We can merge files using more than one key variable when a single variable is not adequate to match the two datasets.
. use file3, clear
. list
+----------------------+
| id family role |
|----------------------|
1. | 1 1 child |
2. | 2 1 child |
3. | 3 1 mother |
4. | 1 2 father |
5. | 2 2 mother |
|----------------------|
6. | 3 2 child |
+----------------------+
. use file4, clear
+-----------------------------+
| id year family rating |
|-----------------------------|
1. | 1 1995 1 A |
2. | 2 1995 1 B |
3. | 3 1995 1 B |
4. | 1 1995 2 C |
5. | 2 1995 2 B |
|-----------------------------|
6. | 3 1995 2 A |
+-----------------------------+
. merge 1:1 id family using file3
Result # of obs.
-----------------------------------------
not matched 0
matched 6 (_merge==3)
-----------------------------------------
. list
+----------------------------------------------------+
| id year family rating role _merge |
|----------------------------------------------------|
1. | 1 1995 1 A child matched (3) |
2. | 1 1995 2 C father matched (3) |
3. | 2 1995 1 B child matched (3) |
4. | 2 1995 2 B mother matched (3) |
5. | 3 1995 1 B mother matched (3) |
|----------------------------------------------------|
6. | 3 1995 2 A child matched (3) |
+----------------------------------------------------+
After the merge the _merge variable will be automatically created. It tells us how the observations have been matched.

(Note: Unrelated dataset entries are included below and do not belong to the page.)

-- ==== Sys2Proof/Machine/Load.lean ====
section
/-! DEFINITION. Loading a board (R78-R81, R86, R89, R363, R365): the copy, the load checks in the order of R89, and the board that results. -/

namespace Sys2Proof.Machine

/-! ## The reads of a load (R363) -/

/-- A read from the source that `DEV_ADDR` selects, byte by byte with the marks; none where it is refused (log 59, DEDUCED). -/
def State.sourceRead (s : State) (fn a n : Nat) (dev : Bool) : Option (List (Byte × Bool)) × State :=
  if dev then
    if s.ownRange fn a n then let r := (s.bursts fn a n).memRead a n; (some r.1, r.2) else (none, s)
  else
    match s.hostRead fn a n with
    | (some r, s') => (some (r.1.zipIdx.map (fun e => (e.1, Tab.get false s.hostPoison ((a + e.2) / 64)))), s')
    | (none, s') => (none, s')

/-- The marks of a copy by the codewords of its destination: a marked write of a part poisons the whole codeword (R392). -/
def codewordMarks : List (Byte × Bool) → Nat → List (Byte × Bool)
  | _, 0 => []
  | bs, n + 1 =>
    let c := bs.take 64
    (if c.any Prod.snd then c.map (fun _ => (0, true)) else c) ++ codewordMarks (bs.drop 64) n

/-! ## The checks -/

/-- `FOOTPRINT` (R63, R66, R78). -/
def State.footprintOk (s : State) (fn : Nat) (b : Board) (tiles : Nat) : Bool :=
  tiles == b.footRows * b.footCols && [1, 2, 4, 8, 16].contains b.footCols && b.originCol % b.footCols == 0 &&
    (s.grant fn).covers b.originRow b.originCol b.footRows b.footCols

/-- The regions of a board with the pools that they bind. -/
def State.regionPools (s : State) (fn : Nat) (b : Board) : List (Region × Option Pool) :=
  b.regions.map (fun r => (r, if r.kind = 2 then (s.poolAt fn r.base r.bound).map Prod.snd else none))

/-- The contexts of every board tile of every variant. -/
def State.loadCtxs (s : State) (fn : Nat) (b : Board) : List LoadCtx :=
  let rs := s.regionPools fn b
  b.variants.flatMap (fun v => v.tiles.zipIdx.map (fun e =>
    { tile := e.2, tiles := b.footRows * b.footCols, members := b.chips.length, tablerefs := b.tablerefs.length, regions := rs, variant := v,
      ts := e.1 }))

/-- The window writes of a board tile name peer references that are set to the destination's chip (R333). -/
def State.peersOk (s : State) (fn : Nat) (b : Board) (c : LoadCtx) : Bool :=
  c.ts.insns.all (fun i => i.opc.toNat != opRsend ||
    (match c.variant.routes[i.arg 0 16]? with
    | some e =>
      e.kind != 3 ||
        (match Tab.get none s.peerRefs (256 * fn + i.arg 16 8) with
        | some p => some p.peer == b.chips[e.member 0 c.members b.rank]?
        | none => false)
    | none => true))

/-- `REGION` (R72, R77, R78, R333). -/
def State.regionsOk (s : State) (fn : Nat) (b : Board) (cs : List LoadCtx) : Bool :=
  b.regions.all (fun r => r.size ≤ r.bound && s.bindingOk fn r) && cs.all (s.peersOk fn b)

/-- `MEMBERS` (R78); `n`: the binding table's `MEMBER_COUNT`. -/
def State.membersOk (s : State) (b : Board) (n : Nat) : Bool :=
  n == b.chips.length && b.rank < b.chips.length && b.chips[b.rank]? == some s.chipId

/-- The instruction streams have a size that R92 allows. -/
def streamSizesOk (m : Img) : Bool :=
  (imgPairs m).all (fun p => let n := ifld m (tileAt m p.1 p.2 + 4) 4; n != 0 && n % 32 == 0)

/-- The cause that the checks on the copy give, in the order of R89. -/
def State.loadCause (s : State) (fn : Nat) (m : Img) (bt : List Byte) (destBytes : Nat) (b : Board) : Option Nat :=
  if !formatOk m destBytes then some causeFormat
  else if !imgCrcOk m then some causeCrc
  else if !layoutOk m then some causeLayout
  else if !reservedOk m bt then some causeReserved
  else if !s.footprintOk fn b (imgTiles m) then some causeFootprint
  else if !s.inService (imgTiles m) b.originRow b.footRows then some causeTilesInService
  else
    let cs := s.loadCtxs fn b
    if !cs.all LoadCtx.limitOk then some causeTileLimit
    else if !(streamSizesOk m && cs.all (fun c => c.variant.routes.all c.routeOk) && cs.all LoadCtx.streamOk) then some causeStream
    else if !s.regionsOk fn b cs then some causeRegion
    else if !cs.all LoadCtx.addressOk then some causeAddress
    else if !b.variants.all (fun v => v.creditUseOk && (s.grant fn).creditsOk v.credits) then some causeCredit
    else if !b.variants.all (fun v => v.ports.all (s.portGranted fn)) then some causeLink
    else if !s.membersOk b (leAt bt 2 2) then some causeMembers
    else if !b.tablerefs.all (fun r => !r.loadable || s.slotHolds fn r.slot r.id) then some causeTable
    else none

/-! ## The load -/

/-- The current generation of a slot. -/
def State.currentGen (s : State) (slot : Nat) : Option TableGen := (Tab.get ⟨none, none, 0⟩ s.tables slot).current

/-- A board with the current generation in each of its loadable references. -/
def State.withGens (s : State) (b : Board) : Board :=
  { b with tablerefs := b.tablerefs.map (fun r => if r.loadable then { r with gen := ((s.currentGen r.slot).map (fun (g : TableGen) => g.gen)).getD 0 } else r) }

/-- One reference on the current generation of each loadable slot that a board names (R81, R283). -/
def State.takeTables (s : State) (b : Board) : State :=
  b.gens.foldl (fun (s : State) r =>
    let t := Tab.get ⟨none, none, 0⟩ s.tables r.1
    match t.current with
    | some g => ({ s with tables := Tab.set ⟨none, none, 0⟩ s.tables r.1 { t with current := some { g with refs := g.refs + 1 } } }).issue 5 (2 * r.1) 1
    | none => s) s

/-- The board is loaded in its handle, protected from now on (R80, R81, R400). -/
def State.install (s : State) (fn handle : Nat) (b : Board) : State :=
  let b := s.withGens b
  ((s.takeTables b).setBoard fn handle (some b)).auditFresh 4 (256 * fn + handle)

/-- The copy and its checks (R78, R79, R363). A refused read ends the load with `REGION`; the part of the image that does not fit in the
destination range is not copied (log 58, DEDUCED). -/
def State.loadCopy (s : State) (fn id : Nat) (d : List Byte) : State :=
  let a := leAt d 0x18 8
  let dest := leAt d 0x20 8
  let room := leAt d 0x28 8
  let dev := descDev d
  match s.sourceRead fn a 128 dev with
  | (none, s) => s.reject id causeRegion
  | (some hd, s) =>
    match s.sourceRead fn a (leAt (hd.map Prod.fst) 8 4) dev with
    | (none, s) => s.reject id causeRegion
    | (some img, s) =>
      let copy := codewordMarks (img.take room) (ceilDiv (min img.length room) 64)
      let m := copy.map Prod.fst
      let m := if m.length < 128 then hd.map Prod.fst else m
      let s := (s.storeMarked fn dest copy).consumed id ((hd ++ img).any Prod.snd)
      match s.sourceRead fn (leAt d 0x30 8) (0x100 + 2 * imgMembers m) dev with
      | (none, s) => s.reject id causeRegion
      | (some bind, s) =>
        let s := s.consumed id (bind.any Prod.snd)
        let bt := bind.map Prod.fst
        if !formatOk m room then s.reject id causeFormat
        else if !imgCrcOk m then s.reject id causeCrc
        else if !layoutOk m then s.reject id causeLayout
        else
          let b := parseBoard m bt dest room
          match s.loadCause fn m bt room b with
          | some c => s.reject id c
          | none => (s.install fn (descHandle d) b).endItem id

/-- `LOAD` (R78, R79, R86, R89): an occupied handle is refused before anything is copied (log 57, DEDUCED). -/
def execLoad (fn ring : Nat) (s : State) : Out State :=
  s.accepting <| onEvent3 fn ring (· == tyLoad)
    (fun s i d => descDev d || s.hostReady i.fn || (s.descCause i.fn d).isSome || (s.board i.fn (descHandle d)).isSome) s fun s i d =>
    if (s.board i.fn (descHandle d)).isSome then s.reject i.id causeHandle
    else s.loadCopy i.fn i.id d

end Sys2Proof.Machine
end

The _merge variable, in the simple cases, has three values:
_merge == 1, observation appeared in the master file only
_merge == 2, observation appeared in the using file only
_merge == 3, observation appeared in both files
The _merge variable must be dropped or renamed before we perform the next merge.
tab _merge to find out how your merge went.

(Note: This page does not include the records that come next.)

/-- A chunk of a copy landing, or of a transfer that no landing of the stream expects (R322), of which `rows` rows have been written: the next row is written, and the
last one ends the chunk. A tile whose part has not begun refuses it with `BUSY`; one whose part has ended can post no landing any more. -/
def State.copyReceive (s : State) (i : Item) (l : Landing) (bt link rows : Nat) (p : Packet) (f : ChunkFields) (evs : List Nat) : State :=
  if l.acked.contains (f.rank, f.xfer) then s
  else if i.phase != .running then s.reply p 3 0 f.chunk
  else
    let s := s.consumed i.id p.poison
    match s.physOf l.tile with
    | none => s.copyWritten i l (!(i.launch.any (fun x => x.tiles.contains bt))) p f
    | some q =>
      if (s.tile q).itemId != some i.id then s.copyWritten i l (!(i.launch.any (fun x => x.tiles.contains bt))) p f
      else
        let gs := rowPieces (f.off, p.payload.length)
        let v := match gs[rows]? with
          | some g => s.copyRow l.tile q p f.off g evs
          | none => s
        if rows + 1 < gs.length then { v with arriving := v.arriving ++ [⟨l.tile, link, p, f.off, rows + 1, evs⟩] }
        else v.copyWritten i l false p f

/-- A chunk whose launch is armed here (R317). -/
def State.chunkFor (s : State) (i : Item) (b : Board) (link rows : Nat) (p : Packet) (f : ChunkFields) : State :=
  if b.chips[f.rank]? != some p.src || b.footRows * b.footCols ≤ f.dstTile then s.bump Fld.collStatForeign i.fn 1
  else
    let l := s.landing i.id f.coll f.step (b.logical f.dstTile)
    match s.landingInsn l with
    | some land => if land.landOp = 0 then s.copyReceive i l f.dstTile link rows p f land.landSignals else s.combineChunk i l land link p f
    | none => s.copyReceive i l f.dstTile link rows p f []

/-- The logical tile that a chunk is for, when its launch is armed here. -/
def State.chunkTile (s : State) (p : Packet) : Option Nat :=
  let f := ChunkFields.of p
  ((s.launchOf f.tag f.cseq).bind s.launchBoard).map (fun b => b.logical f.dstTile)

/-- A tile can take a row of a chunk: traffic for a tile in a carry waits by handshake (R387). -/
def State.tileTakes (s : State) (t : Nat) : Bool :=
  match s.physOf t with
  | some q => s.tileLive t q
  | none => true

/-- A chunk can be taken: its tile takes it, and no other is being written there. -/
def State.chunkReady (s : State) (p : Packet) : Bool :=
  match s.chunkTile p with
  | some t => s.tileTakes t && !s.arriving.any (fun a => a.tile == t)
  | none => true

/-- A chunk, or the next row of one, takes effect (R317, R318, R320-R324, R328, R329). -/
def State.chunkCome (s : State) (link rows : Nat) (p : Packet) : State :=
  let f := ChunkFields.of p
  match s.launchOf f.tag f.cseq with
  | some i => (match s.launchBoard i with
    | some b => s.chunkFor i b link rows p f
    | none => s)
  | none => (match s.keptKey f.tag f.cseq with
    | some k => s.reply p 5 k.status 0
    | none => s.reply p 3 0 f.chunk)

/-- `CHUNK_RECEIVE` (R172, R182, R317, R318, R320-R324, R328, R329, R425): the next row of a chunk that is being written, else the first chunk delivered here that can be
taken. In P1 and P2 it wakes the device, and is answered `BUSY` meanwhile. -/
def execChunkReceive (s : State) : Out State :=
  match s.arriving.find? (fun a => s.tileTakes a.tile) with
  | some a => .next (State.chunkCome { s with arriving := s.arriving.erase a } a.link a.rows a.packet)
  | none =>
    match takeFirst s.inbound (fun p => p.kind == .chunk && s.chunkReady p) with
    | none => .next s
    | some (e, rest) =>
      let s := ({ s with inbound := rest }).startWake
      let p := e.2
      let f := ChunkFields.of p
      let fn := (s.launchOf f.tag f.cseq).map (fun (i : Item) => i.fn)
      let s := if e.1 < 20 then s.event (fn.getD baseContext) evFlit noRegion p.flits else s
      .next (if !p.crcOk then (s.bump Fld.collStatNaks (fn.getD p.tenant) 1).reply p 2 0 f.chunk else s.chunkCome e.1 0 p)

/-- `LANDING_COMBINE` (R323, R324, R329): a held chunk of a posted landing is combined once every lower-ranked source's chunk of its index is, or at
any moment when its `ORDER_FREE` bit is 1; the landing completes when it can. -/
def execLandingCombine (t op srcRank chunk : Nat) (s : State) : Out State :=
  onTile t s fun _ tl =>
    match tl.op op, s.landings.find? (fun l => l.tile == t && (l.posts.map Prod.fst).head? == some op) with
    | some x, some l =>
      let ranks := s.ranksOf l.item x.insn
      let due (h : HeldChunk) : Bool := h.srcRank == srcRank && h.chunk == chunk &&
        (h.orderFree || ranks.all (fun q => srcRank ≤ q || l.combined.contains (q, chunk)))
      .next ((match l.held.find? due with
        | some h => s.combine l x.insn h
        | none => s).settle l.item l.coll l.step t)
    | _, _ => .next s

joinby forms all pairwise combinations within groups.
. use file6, clear
. list
+---------------------------+
| industry company rank |
|---------------------------|
1. | A a 1 |
2. | A b 2 |
3. | A c 3 |
4. | B l 4 |
5. | B m 5 |
|---------------------------|
6. | B n 6 |
+---------------------------+
. use file7, clear
+-----------------+
| industry year |
|-----------------|
1. | A 1995 |
2. | A 2005 |
3. | B 1995 |
4. | B 2005 |
+-----------------+
. use file6, clear
+----------------------------------+
| industry company rank year |
|----------------------------------|
1. | A a 1 1995 |
2. | A a 1 2005 |
3. | A b 2 1995 |
4. | A b 2 2005 |
5. | A c 3 1995 |
|----------------------------------|
6. | A c 3 2005 |
7. | B l 4 2005 |
8. | B l 4 1995 |
9. | B m 5 1995 |
10. | B m 5 2005 |
|----------------------------------|
11. | B n 6 1995 |
12. | B n 6 2005 |
+----------------------------------+
For the unmatched observations from the datasets, the default is to be ignored. But you can also set them to be kept in different ways by the unmatched(both/master/using) option.